/-! ### Witnesses: states that meet the hypotheses of each statement -/

/-- Proves the invariant of a block written out in numbers: every item is decidable. -/
theorem inv_of {b : Block}
    (h1 : b.state.toNat ≤ 9 ∧ b.bitidx.toNat ≤ 40 ∧ (b.run = true ↔ b.state = St.bitLow) ∧
      (b.state = St.start ↔ b.busy = true ∧ b.lineOe = true ∧ b.lineOut = false))
    (h5 : (b.state = St.ackA ∨ b.state = St.ackB ∨ b.state = St.ackC) ∨ b.state = St.bitHigh ∨
      b.state = St.bitLow ∨ b.state = St.check ∨ b.state = St.done ∨ b.state = St.error → b.lineOe = false)
    (h6 : (b.state = St.idle → b.initialized = true → b.lineOe = true ∧ b.lineOut = true) ∧
      (b.pend ≠ Res.none ↔ b.state = St.error) ∧
      (b.valid = true → b.state = St.idle ∧ b.result = Res.ok ∧ checksumOk b.reading = true) ∧
      (b.valid = false → b.data0 = 0 ∧ b.data1 = 0) ∧ b.dly.toNat ≤ startLowTicks.toNat ∧
      (b.busy = true → b.initialized = true ∧ b.actTimeout ≠ 0))
    (h7 : b.result.toNat ≤ 7 ∧ (b.pend = Res.none ∨ b.pend = Res.rdTimeout ∨ b.pend = Res.rdChecksum) ∧
      (b.initialized = true → b.actTimeout ≠ 0) ∧ (b.busy = true → b.result = Res.none))
    (h8 : (b.state = St.ackA ∨ b.state = St.ackB ∨ b.state = St.ackC) →
      1 ≤ b.polls.toNat ∧ b.polls.toNat ≤ b.actTimeout.toNat)
    (h9 : b.state = St.start ∨ (b.state = St.ackA ∨ b.state = St.ackB ∨ b.state = St.ackC) →
      b.bitidx = 0 ∧ b.shift = 0)
    (h10 : (b.state = St.bitHigh → b.cnt = 0) ∧ (b.state = St.bitHigh ∨ b.state = St.bitLow → b.bitidx.toNat < 40) ∧
      (b.state = St.check ∨ b.state = St.done → b.bitidx = nbits) ∧
      (b.state = St.done → checksumOk b.shift = true))
    (h11 : (b.pend = Res.rdTimeout → b.bitidx = 0 ∧ b.shift = 0) ∧ (b.pend = Res.rdChecksum → b.bitidx = nbits) ∧
      (b.result = Res.rdTimeout → b.bitidx = 0 ∧ b.shift = 0) ∧
      (b.result = Res.rdChecksum → b.bitidx = nbits ∧ b.shift = 0) ∧ b.data1.toNat < 256) : b.Inv :=
  { item1 := h1.1, item2 := h1.2.1, item3 := h1.2.2.1, item4 := h1.2.2.2, item5 := h5, item6 := h6.1,
    item7 := h6.2.1, item8 := h6.2.2.1, item9 := h6.2.2.2.1, item10 := h6.2.2.2.2.1, item11 := h6.2.2.2.2.2,
    legalResult := h7.1, legalPend := h7.2.1, latched := h7.2.2.1, busyResult := h7.2.2.2, budget := h8,
    emptyBuffer := h9, freshCount := h10.1, bitsMissing := h10.2.1, allBits := h10.2.2.1, checked := h10.2.2.2,
    timeoutPending := h11.1, checksumPending := h11.2.1, timeoutReported := h11.2.2.1,
    checksumReported := h11.2.2.2.1, data1High := h11.2.2.2.2 }

theorem inv_idleB : (idleB 1).Inv := by apply inv_of <;> decide
theorem inv_afterP1 : afterP1.Inv := by apply inv_of <;> decide
theorem inv_startB : (startB 1 20000).Inv := by apply inv_of <;> decide
theorem inv_startB_0 : (startB 1 0).Inv := by apply inv_of <;> decide
theorem inv_ackA : (ackB 1 2 1).Inv := by apply inv_of <;> decide
theorem inv_ackB : (ackB 1 3 1).Inv := by apply inv_of <;> decide
theorem inv_ackC : (ackB 1 4 1).Inv := by apply inv_of <;> decide
theorem inv_bitHigh : (bitHighB 0).Inv := by apply inv_of <;> decide
theorem inv_bitLow : (bitLowB 39 0x370018004E 70).Inv := by apply inv_of <;> decide
theorem inv_check : (endB 7 0x3700180050).Inv := by apply inv_of <;> decide
theorem inv_done : (endB 8 0x370018004F).Inv := by apply inv_of <;> decide
theorem inv_error : timeoutB.Inv := by apply inv_of <;> decide
theorem inv_after_error : timeoutB.endError.Inv := by apply inv_of <;> decide

/-! Encoding. -/

theorem witness_DecodeOfEncodeIsTheInstruction :
    (Instr.rdRsvd 0x1C).wf = true ∧ (Instr.wrRsvd 0x18 0xFFFFFFFF).wf = true ∧
    (Instr.misaligned11 true 0x1F 0xFFFFFFFF).wf = true ∧ Instr.stepError.wf = true := by decide

theorem witness_EveryHostWordDecodesToExactlyItsTableRow :
    howTop 0x0000000000 = 0 ∧ howTop 0x3FFFFFFFFF = 0 := by decide

theorem witness_IgnoredDataBitsDoNotChangeTheDecoding :
    BitVec.extractLsb' 0 2 (0x1C#5) = 0#2 ∧ BitVec.extractLsb' 0 2 (0xFFFFFFFC#32) = 0#2 ∧
    BitVec.extractLsb' 0 2 (0xFFFFFFFD#32) = 1#2 ∧ BitVec.extractLsb' 0 2 (0xFFFFFFFE#32) = 2#2 ∧
    BitVec.extractLsb' 0 2 (0xFFFFFFFF#32) = 3#2 := by decide

/-! The step. -/

theorem witness_StepRunsTheDecodedInstruction :
    ((machine (bitLowB 0 0 0) [.engine] []).agenda = [.engine] ∧
      decode (.engineState (bitLowB 0 0 0).state) = .ok .stepBitLow) ∧
    ((machine Block.reset [.host asmRead] []).agenda = [.host asmRead] ∧ decode (.hostop asmRead) = .ok .wrRead) ∧
    (machine Block.reset [.tick] []).agenda = [.tick] ∧ (machine Block.reset [.reset] []).agenda = [.reset] ∧
    State.reset.agenda = [] := ⟨⟨rfl, rfl⟩, ⟨rfl, rfl⟩, rfl, rfl, rfl⟩

theorem witness_StateCodesSelectTheEngineRules :
    (machine { Block.reset with state := 10 } [.engine] []).agenda = .engine :: [] ∧
    10 ≤ (machine { Block.reset with state := 10 } [.engine] []).blk.state.toNat ∧
    10 ≤ (machine { Block.reset with state := 15 } [.engine] []).blk.state.toNat := by decide

/-- Accesses at both ends of the window, and just past it. -/
def busAt (d bytes : Nat) : BusAccess := { write := true, addr := Config.base + d, bytes := bytes, data := 0 }

theorem witness_BusAccessInTheWindowIsItsHostOperation :
    (machine Block.reset [.bus { write := true, addr := Config.base + (0x1F : Offset).toNat, bytes := 4, data := 5 }] []).agenda =
      .bus { write := true, addr := Config.base + (0x1F : Offset).toNat, bytes := 4, data := 5 } :: [] := rfl

theorem witness_UnsupportedAccessesAreRefused :
    ((machine Block.reset [.host (howWord false 0x06 0)] []).agenda = .host (howWord false 0x06 0) :: [] ∧
      BitVec.extractLsb' 0 2 (0x06#5) ≠ 0#2 ∧ BitVec.extractLsb' 0 2 (0x1F#5) ≠ 0#2) ∧
    (machine Block.reset [.bus (busAt 0 2)] []).agenda = .bus (busAt 0 2) :: [] ∧ (busAt 0 2).bytes ≠ 4 ∧
    ((busAt 32 4).bytes = 4 ∧ Config.base + 31 < (busAt 32 4).addr) ∧
    ((busAt 1 4).bytes = 4 ∧ Config.base ≤ (busAt 1 4).addr ∧ (busAt 1 4).addr ≤ Config.base + 31 ∧
      (busAt 1 4).addr % 4 ≠ 0) ∧
    ((busAt 31 4).addr ≤ Config.base + 31 ∧ (busAt 31 4).addr % 4 ≠ 0) := by
  have hb : Config.base % 4 = 0 := by unfold Config.base; omega
  refine ⟨⟨rfl, by decide, by decide⟩, rfl, by simp [busAt], ⟨rfl, ?_⟩, ⟨rfl, ?_, ?_, ?_⟩, ?_, ?_⟩ <;>
    simp only [busAt] <;> omega

theorem witness_NoStepFaultsUnderTheInvariant : (machine timeoutB [.engine] []).blk.Inv := inv_error

/-! Reads. -/

theorem witness_StatusReadShowsItsFields :
    (machine (bitLowB 39 0x370018004E 70) [] []).blk.Inv ∧
    (machine (bitLowB 39 0x370018004E 70) [] []).blk.state ≠ 0#4 := ⟨inv_bitLow, by decide⟩

theorem witness_DataReadsReturnTheReading :
    (machine (idleB 1) [] []).blk.Inv ∧ (machine (idleB 1) [] []).blk.valid = false ∧
    (machine afterP1 [] []).blk.Inv := ⟨inv_idleB, rfl, inv_afterP1⟩

/-- Two blocks that differ in every hidden element. -/
theorem witness_ReadsRevealOnlyTheVisibleState :
    (bitHighB 3).SameVisible { bitHighB 3 with
      polls := 1, dly := 2, cnt := 3, run := true, shift := 4, pend := 5, actPin := 6, actTimer := 7,
      actTimeout := 8, lineOe := true, lineOut := false } ∧
    BitVec.extractLsb' 0 2 (0x04#5) = 0#2 ∧ decode (.hostop (howWord false 0x04 9)) = .ok .rdStatus :=
  ⟨⟨rfl, rfl, rfl, rfl, rfl, rfl, rfl, rfl, rfl, rfl⟩, by decide, rfl⟩

/-! Commands. -/

theorem witness_CommandsWhileBusyAreDropped :
    (machine (startB 1 0) [] []).blk.state ≠ 0#4 ∧ (machine timeoutB [] []).blk.state ≠ 0#4 := by decide

theorem witness_InitReportsTheFirstConfigurationFault :
    (machine (idleB 1) [] []).blk.state = 0#4 ∧
    refParams.validPin (Block.reset.storeConfig 0x0010).cfgPin = false ∧
    (refParams.validPin (Block.reset.storeConfig 0x050F).cfgPin = true ∧
      refParams.validTimer (Block.reset.storeConfig 0x050F).cfgTimer = false) ∧
    (refParams.validPin (Block.reset.storeConfig 0x0400).cfgPin = true ∧
      refParams.validTimer (Block.reset.storeConfig 0x0400).cfgTimer = true ∧
      (Block.reset.storeConfig 0x0400).timeout = 0) := by decide

theorem witness_InitValidatesAndLatchesTheConfiguration :
    (machine Block.reset [] []).blk.state = 0#4 ∧ (machine (startB 1 0) [] []).blk.state ≠ 0#4 := by decide

theorem witness_InitIsIdempotent : (machine afterP1 [] []).blk.state = 0#4 := by decide

theorem witness_ReadBeforeInitIsRefused :
    (machine Block.reset [] []).blk.state = 0#4 ∧ (machine Block.reset [] []).blk.initialized = false := by decide

theorem witness_ReadStartsATransaction :
    (machine afterP1 [] []).blk.state = 0#4 ∧ (machine afterP1 [] []).blk.initialized = true := by decide

/-! ENGINE steps. -/

theorem witness_StartStepReleasesTheLineAfter20000Ticks :
    (machine (startB 1 20000) [] []).blk.dly = 20000#16 ∧
    (machine (startB 1 19999) [] []).blk.dly ≠ 20000#16 := by decide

Work request: Give back, word for word, the lines from the one with "false := by decide" through the last line of the entries, both included, and no other line.

Result for this exercise:
    (machine Block.reset [] []).blk.state = 0#4 ∧ (machine Block.reset [] []).blk.initialized = false := by decide

theorem witness_ReadStartsATransaction :
    (machine afterP1 [] []).blk.state = 0#4 ∧ (machine afterP1 [] []).blk.initialized = true := by decide

/-! ENGINE steps. -/

theorem witness_StartStepReleasesTheLineAfter20000Ticks :
    (machine (startB 1 20000) [] []).blk.dly = 20000#16 ∧
    (machine (startB 1 19999) [] []).blk.dly ≠ 20000#16 := by decide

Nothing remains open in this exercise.